Actually the motif of escape/leaving is one of the central ones in this book: time and again Gabrielle has to leave places and people and each time no matter how difficult it is, leaving results in her obtaining yet another unknown piece of the puzzle that is herself. Wandering as part of the coming of age ritual belongs to youth, and this text is about youth of a woman gifted with enough luck, talent, optimism and freedom but initially with very little understanding of herself. In the second part of the book her soul-searching takes her to France and Great Britain and eventually to Quebec, where Gabrielle finds her path, her true calling and settles into the rest of her life. The wanderings are over and the book ends.

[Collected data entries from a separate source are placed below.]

-- ==== Sys2Proof/Machine/Walks.lean ====
section
/-! DEFINITION. Resolution: the walk, its checks, its cache actions, the shortcut, the window's LOOKUP and
the walk engines (spec 04, with the cache rules of spec 03 and the parking rules of spec 06). -/

namespace Sys2Proof.Machine

open Sys2Proof

/-- What one access of a walk comes to: a hop, an end with the walk's results, or a park on a slot. An
end or a park carries the shortcut it calls for, if any (R72). -/
inductive WalkStep where
  | hop (p : WalkProgress)
  | ended (result : WalkResult) (next : Option Shortcut)
  | parked (slot : Nat) (next : Option Shortcut)
  deriving DecidableEq, Repr

/-! ### Results (R71) -/

/-- The results of a walk that does not resolve: zero address and final handle (R71). -/
def refusedWalk (o : OutcomeCode) (hops : Nat) (fromCache : Bool) : WalkResult :=
  { outcome := o, address := 0#32, final := 0#32, hops := hops, fromCache := fromCache }

/-- The results of a walk that resolves: base plus offset, and the final handle (R47, R69). -/
def resolvedWalk (r : WalkRequest) (x : Extent) (final : Handle) (hops : Nat) (fromCache : Bool) :
    WalkResult :=
  { outcome := if hops = 0 then .resolved else .resolvedFwd
    address := x.base + wordOf r.offset
    final := final.word
    hops := hops
    fromCache := fromCache }

/-! ### Final-record checks (R66) -/

/-- The domain check (R7, R66). -/
def domainPasses (domain : BitVec 4) (x : Extent) : Bool :=
  domain == 0#4 || domain == x.domain || x.shared

/-- The rights check (R7, R66). -/
def rightsPass (access : AccessKind) (x : Extent) : Bool :=
  match access with
  | .read => x.rights.read
  | .write => x.rights.write
  | .undefined => false

/-- The refusal of the final-record checks, if any: domain, then rights, then bounds (R66). -/
def finalRefusal (r : WalkRequest) (x : Extent) : Option OutcomeCode :=
  if domainPasses r.domain x = false then some .domain
  else if rightsPass r.access x = false then some .rights
  else if x.length < r.offset + r.size then some .bounds
  else none

/-- Whether the move check applies to a request at a MOVING record: WRITE or LOOKUP_PIN (R67). -/
def moveCheckApplies (r : WalkRequest) : Bool := r.access == .write || r.kind == .lookupPin

/-! ### Cache actions of a walk -/

/-- The probe of a walk's first access (R46): the entry that hits, and the cache with an entry of too many
hops removed. -/
def State.probe (s : State) (h : Handle) : State × Option CacheEntry :=
  if s.config.cacheEn = false then (s, none)
  else
    match cacheFind s.cache h with
    | none => (s, none)
    | some e =>
      if s.config.hopLimit < e.hops then ({ s with cache := cacheDropOrigin s.cache h }, none)
      else (s, some e)

/-- The fill of a final access at a LIVE record (R50): made while CACHE_EN is set and the epoch equals
the walk's snapshot. -/
def State.fill (s : State) (snapshot : BitVec 16) (e : CacheEntry) : State :=
  if s.config.cacheEn = true ∧ s.epoch = snapshot then { s with cache := cacheFill s.cache e } else s

/-! ### A hit (R47, R48) -/

/-- The end of a walk whose probe hits (R47, R48). A LOOKUP_PIN pins the final record, which is LIVE by
the law of R44. DESIGN CHOICE (log 10): in a state that breaks that law, which no run reaches, it pins
nothing. -/
def walkHit (r : WalkRequest) (e : CacheEntry) (s : State) : State × WalkStep :=
  let s1 := { s with cache := cacheTouch s.cache e }
  match finalRefusal r e.ext with
  | some o => (s1, .ended (refusedWalk o e.hops true) none)
  | none =>
    let success := WalkStep.ended (resolvedWalk r e.ext e.final e.hops true) none
    if r.kind = .lookupPin then
      match s1.record e.final.slot with
      | .live g o =>
        if o.pins = Config.maxPins then (s1, .ended (refusedWalk .pinLimit e.hops true) none)
        else (s1.setRecord e.final.slot (.live g { o with pins := o.pins + 1#8 }), success)
      | .free _ => (s1, success)
      | .moving _ _ => (s1, success)
      | .forwarded _ _ _ => (s1, success)
      | .worn => (s1, success)
    else (s1, success)

/-! ### Reading a record (R63, R66 to R69, R72) -/

/-- The shortcut a walk requests at its final record (R72): at hop count 2 or more, with SHORTCUT_EN
set. -/
def shortcutFor (r : WalkRequest) (snapshot : BitVec 16) (reading : Option OriginReading) (h : Handle)
    (hops : Nat) (s : State) : Option Shortcut :=
  if 2 ≤ hops ∧ s.config.shortcutEn = true then
    reading.map fun rd =>
      { slot := (Handle.ofWord r.origin).slot, reading := rd, final := h, snapshot := snapshot }
  else none

/-- The final access at a LIVE record (R66, R68, R69, R50). -/
def walkFinalLive (r : WalkRequest) (snapshot : BitVec 16) (h : Handle) (hops : Nat) (o : Object)
    (next : Option Shortcut) (s : State) : State × WalkStep :=
  let entry : CacheEntry :=
    { origin := Handle.ofWord r.origin, final := h, hops := hops, ext := o.ext }
  match finalRefusal r o.ext with
  | some out => (s.fill snapshot entry, .ended (refusedWalk out hops false) next)
  | none =>
    let success := WalkStep.ended (resolvedWalk r o.ext h hops false) next
    if r.kind = .lookupPin then
      if o.pins = Config.maxPins then (s, .ended (refusedWalk .pinLimit hops false) next)
      else ((s.setRecord h.slot (.live h.gen { o with pins := o.pins + 1#8 })).fill snapshot entry,
        success)
    else (s.fill snapshot entry, success)

/-- The final access at a MOVING record (R66, R67, R69, R108): a READ LOOKUP resolves at the old base,
anything else is parked, where there is room and the walker may park, or answered MOVING. -/
def walkFinalMoving (mayPark : Bool) (r : WalkRequest) (h : Handle) (hops : Nat) (o : Object)
    (next : Option Shortcut) (s : State) : State × WalkStep :=
  match finalRefusal r o.ext with
  | some out => (s, .ended (refusedWalk out hops false) next)
  | none =>
    if moveCheckApplies r then
      if mayPark && s.parkRoom then (s, .parked h.slot next)
      else (s, .ended (refusedWalk .moving hops false) next)
    else (s, .ended (resolvedWalk r o.ext h hops false) next)

/-- STALE at hop 0, DANGLING later (R63 check 2). -/
def staleAt (hops : Nat) : OutcomeCode := if hops = 0 then .stale else .dangling

/-- One read of a walk after a miss: the record of the current handle `h` at hop count `hops`, judged by
the checks of R63 in order. -/
def walkRead (mayPark : Bool) (r : WalkRequest) (snapshot : BitVec 16) (limit : Nat)
    (reading : Option OriginReading) (h : Handle) (hops : Nat) (s : State) : State × WalkStep :=
  let refuse := fun o => (s, WalkStep.ended (refusedWalk o hops false) none)
  let next := shortcutFor r snapshot reading h hops s
  match s.record h.slot with
  | .worn => refuse .worn
  | .free _ => refuse (staleAt hops)
  | .forwarded g _ target =>
    if g ≠ h.gen then refuse (staleAt hops)
    else if hops < limit then
      (s, .hop { snapshot := snapshot, limit := limit, reading := reading.getD (OriginReading.mk g target)
                 current := target, hops := hops + 1 })
    else refuse .chainLimit
  | .live g o =>
    if g ≠ h.gen then refuse (staleAt hops) else walkFinalLive r snapshot h hops o next s
  | .moving g o =>
    if g ≠ h.gen then refuse (staleAt hops) else walkFinalMoving mayPark r h hops o next s

/-- The first access of a walk (R62): snapshot and HOP_LIMIT, null handle, probe, hit or the origin
record. -/
def walkFirst (mayPark : Bool) (r : WalkRequest) (s : State) : State × WalkStep :=
  match handleForm r.origin with
  | .malformed => (s, .ended (refusedWalk .malformed 0 false) none)
  | .null => (s, .ended (refusedWalk .nullHandle 0 false) none)
  | .named h =>
    match s.probe h with
    | (s1, some e) => walkHit r e s1
    | (s1, none) => walkRead mayPark r s.epoch s.config.hopLimit none h 0 s1

/-- A later access of a walk (R63). -/
def walkNext (mayPark : Bool) (r : WalkRequest) (p : WalkProgress) (s : State) : State × WalkStep :=
  walkRead mayPark r p.snapshot p.limit (some p.reading) p.current p.hops s

/-! ### Handing on what an access came to -/

/-- A walk engine that has ended or parked its walk: to SHORTCUT when one is called for, otherwise to
IDLE, where the drain condition is tested (R79, R149). -/
def State.settleEngine (s : State) (e : EngineId) (next : Option Shortcut) : State :=
  match next with
  | some c => s.setEngine e (.shortcut c)
  | none => (s.setEngine e .idle).testDrain

/-- A walk engine after an access of its walk (R79, R81, R110). -/
def engineHandOn (e : EngineId) (r : LinkRequest) (x : State × WalkStep) : State :=
  match x.2 with
  | .hop p => x.1.setEngine e (.walking r p)
  | .ended result next => (x.1.place r result).settleEngine e next
  | .parked slot next => (x.1.park r slot).settleEngine e next

/-- The completion of LOOKUP (R77): address, final handle, hop count and from-cache flag. -/
def State.completeLookup (s : State) (c : Command) (result : WalkResult) : State :=
  s.complete c.cmd.code result.outcome ⟨result.address, result.final, lookupRes2 result⟩

/-- The Command Unit after an access of LOOKUP's walk (R77). A window LOOKUP never parks (R78). -/
def commandHandOn (c : Command) (r : WalkRequest) (x : State × WalkStep) : State :=
  match x.2 with
  | .hop p => { x.1 with cmd := some { c with phase := .walking r p } }
  | .ended result none => x.1.completeLookup c result
  | .ended result (some sc) => { x.1 with cmd := some { c with phase := .walkShortcut sc result } }
  | .parked _ _ => x.1

/-! ### The shortcut access (R73) -/

/-- The shortcut access's effect on the Record Store (R73): the origin's forward target becomes the final
handle when all four guards hold. -/
def applyShortcut (c : Shortcut) (s : State) : State :=
  match s.record c.slot with
  | .forwarded g k target =>
    if s.epoch = c.snapshot ∧ g = c.reading.gen ∧ target = c.reading.target then
      s.setRecord c.slot (.forwarded g k c.final)
    else s
  | .free _ => s
  | .live _ _ => s
  | .moving _ _ => s
  | .worn => s

/-! ### Meanings -/

/-- Submission of the window's LOOKUP (R76). -/
def execLookup (s : State) : Host.Outcome State Fault Refusal :=
  .next <| s.submit fun args s =>
    let r := lookupRequest args
    if walkMalformed r then s.finish .lookup .malformed
    else s.begin .lookup args (.walkOpening r)

/-- The first access of a walk, by the Command Unit or a walk engine (R62). -/
def execWalkFirstAccess (w : Walker) (s : State) : Host.Outcome State Fault Refusal :=
  .next <| match w with
    | .commandUnit =>
      match s.cmd with
      | some c =>
        match c.phase with
        | .walkOpening r => s.access .commandUnit fun s => commandHandOn c r (walkFirst false r s)
        | _ => s
      | none => s
    | .engine e =>
      match s.engine e with
      | .opening r => s.access (engineClient e) fun s => engineHandOn e r (walkFirst true r.req s)
      | _ => s

/-- A later access of a walk, by the Command Unit or a walk engine (R63). -/
def execWalkHopAccess (w : Walker) (s : State) : Host.Outcome State Fault Refusal :=
  .next <| match w with
    | .commandUnit =>
      match s.cmd with
      | some c =>
        match c.phase with
        | .walking r p => s.access .commandUnit fun s => commandHandOn c r (walkNext false r p s)
        | _ => s
      | none => s
    | .engine e =>
      match s.engine e with
      | .walking r p => s.access (engineClient e) fun s => engineHandOn e r (walkNext true r.req p s)
      | _ => s

/-- The shortcut access (R73); the window's LOOKUP then completes (R77), a walk engine becomes IDLE
(R79). -/
def execShortcutAccess (w : Walker) (s : State) : Host.Outcome State Fault Refusal :=
  .next <| match w with
    | .commandUnit =>
      match s.cmd with
      | some c =>
        match c.phase with
        | .walkShortcut sc result =>
          s.access .commandUnit fun s => (applyShortcut sc s).completeLookup c result
        | _ => s
      | none => s
    | .engine e =>
      match s.engine e with
      | .shortcut sc =>
        s.access (engineClient e) fun s => (applyShortcut sc s).settleEngine e none
      | _ => s

/-- The walk engine that takes work next: an IDLE one, Walk Engine A before B (R80). DESIGN CHOICE (log 18):
each take is judged by itself, so an engine A that is IDLE again after a MALFORMED request takes the next
one too. -/
def State.takingEngine (s : State) : Option EngineId :=
  if s.engineA = .idle then some .a else if s.engineB = .idle then some .b else none

/-- The engine that has taken a request: MALFORMED is answered at once and leaves it IDLE, an UNPIN waits
for its one access, a LOOKUP or LOOKUP_PIN for its first (R80, R141). -/
def takeRequest (e : EngineId) (r : LinkRequest) (s : State) : State :=
  if linkMalformed r.req then s.place r (refusedWalk .malformed 0 false)
  else if r.req.kind = .unpin then s.setEngine e (.unpinning r)
  else s.setEngine e (.opening r)

/-- A walk engine takes the head of the Release Queue, or else of the Lookup Queue (R80). No request is
taken during either reset, when both queues are empty (R84). -/
def execWalkTake (s : State) : Host.Outcome State Fault Refusal :=
  .next <| s.whenRunning fun s =>
    match s.takingEngine with
    | none => s
    | some e =>
      match s.releaseQueue with
      | r :: rest => takeRequest e r { s with releaseQueue := rest }
      | [] =>
        match s.lookupQueue with
        | r :: rest => takeRequest e r { s with lookupQueue := rest }
        | [] => s

/-! ### The link UNPIN (R143) -/

/-- A link UNPIN against the record of its handle's slot, in the order of R143: the refusal, or the object
with its pin count lowered. -/
def linkUnpin (h : Handle) (domain : BitVec 4) (r : Record) : Except OutcomeCode Object :=
  match r with
  | .free _ => .error .stale
  | .worn => if h.gen = Config.lastGen then .error .worn else .error .stale
  | .moving g _ => if g = h.gen then .error .notLive else .error .stale
  | .forwarded g _ _ => if g = h.gen then .error .notLive else .error .stale
  | .live g o =>
    if g ≠ h.gen then .error .stale
    else if domain ≠ o.ext.domain ∧ o.ext.shared = false then .error .domain
    else if o.pins = 0#8 then .error .unpinUnderflow
    else .ok { o with pins := o.pins - 1#8 }

/-- The access of a link UNPIN up to its response (R143): hops 0, not from cache, zero address and final
handle. -/
def linkUnpinBody (r : LinkRequest) (s : State) : State :=
  let h := Handle.ofWord r.req.origin
  match linkUnpin h r.req.domain (s.record h.slot) with
  | .error o => s.place r (refusedWalk o 0 false)
  | .ok o => (s.setRecord h.slot (.live h.gen o)).place r (refusedWalk .done 0 false)

/-- The single access of a link UNPIN (R143), after which the engine is IDLE (R79). -/
def execLinkUnpinAccess (e : EngineId) (s : State) : Host.Outcome State Fault Refusal :=
  .next <| match s.engine e with
    | .unpinning r =>
      s.access (engineClient e) fun s => (linkUnpinBody r s).settleEngine e none
    | _ => s

end Sys2Proof.Machine
end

And what about Manitoba? It occupies the first half of the book and its image is painted with affection and tenderness.  The homeland that had no future to offer to Gabrielle and where she would never resettle nevertheless provided her with the basis on which the rest of her life and her oeuvre would be built. And although Roy went on to become a celebrated Canadian author, her story is still typical for Manitoban French who until this day are faced with a dilemma of remaining at home to face assimilation or leaving the province in order to preserve own francophone identity. A typically Canadian story? Yes, but not only. Anyone who has ever had to leave the familiar for the true has known his or her own Manitoba.

And that’s why this is a great book: through the individual it speaks about the universal. And so for whatever reason you pick it up – for its historical, psychological or travel diary aspects or simply for its beautiful French – I think  its 500 pages are sure to make you discover something about all of these aspects and more importantly, about yourself.


A few quotes:

Je lisais … comme toujours lorsqu’on est emporté par la magie d’une histoire bien racontée ou la simple ivresse de se reconnaître à travers des mots plus habiles que les siens.
(P. 97)

L’on est ignorant de sa propre vie plus que de toute chose sur terre.
(P. 108)

…cette volonté de partir ne me semblait pas venir de moi seule. Souvent elle me paraissait émaner de générations en arrière de moi ayant usé dans d’obscures existences injustes l’élan de leur âme et qui à travers ma vie poussaient enfin à l’accomplissement de leur libération. Serait-ce donc le vieux rêve de mon enfance, qui me tenait toujours, de venger les miens par le succès ?
(P. 182)

Quelquefois je m’avoue que ce qui me plaît le plus dans cette idée d’éternité, c’est la chance accordée, en retrouvant les âmes chères, de s’expliquer à fond avec elles, et que cesse enfin le long malentendu de la vie.
(P. 240)

… car c’est souvent en errant seule dans les villes inconnues que je suis le mieux arrivée – mais à quelque chose d’autre que ce que je pensais chercher et qui fut presque toujours meilleur.
(P. 274)

…au théâtre qui nous apprend à mieux regarder la vie percée à jour, mise à nuous nos yeux !
(P. 279)

Car il m’est arrivé dans un isolement trop complet, cernée de trop de silence, de n’avoir même plus le sentiment de penser, comme si le pauvre mécanisme de la pensée – qui est quand même toujours un appel aux autres – c’était bloqué quelque part en moi.
(P. 304)

Ce qui, à mon sujet, m’a causé le plus d’etonnement, c’est peut-être que, malgré ce fond de détresse qui ne m’a guère quittée, j’ai asi souvent pu être heureuse et laisser penser à beaucoup que j’étais, que je suis d’une nature gaie et rieuse – et sans doute ai-je été ainsi, au-delà d’une tristesse qui souvent alors se laissait oublier.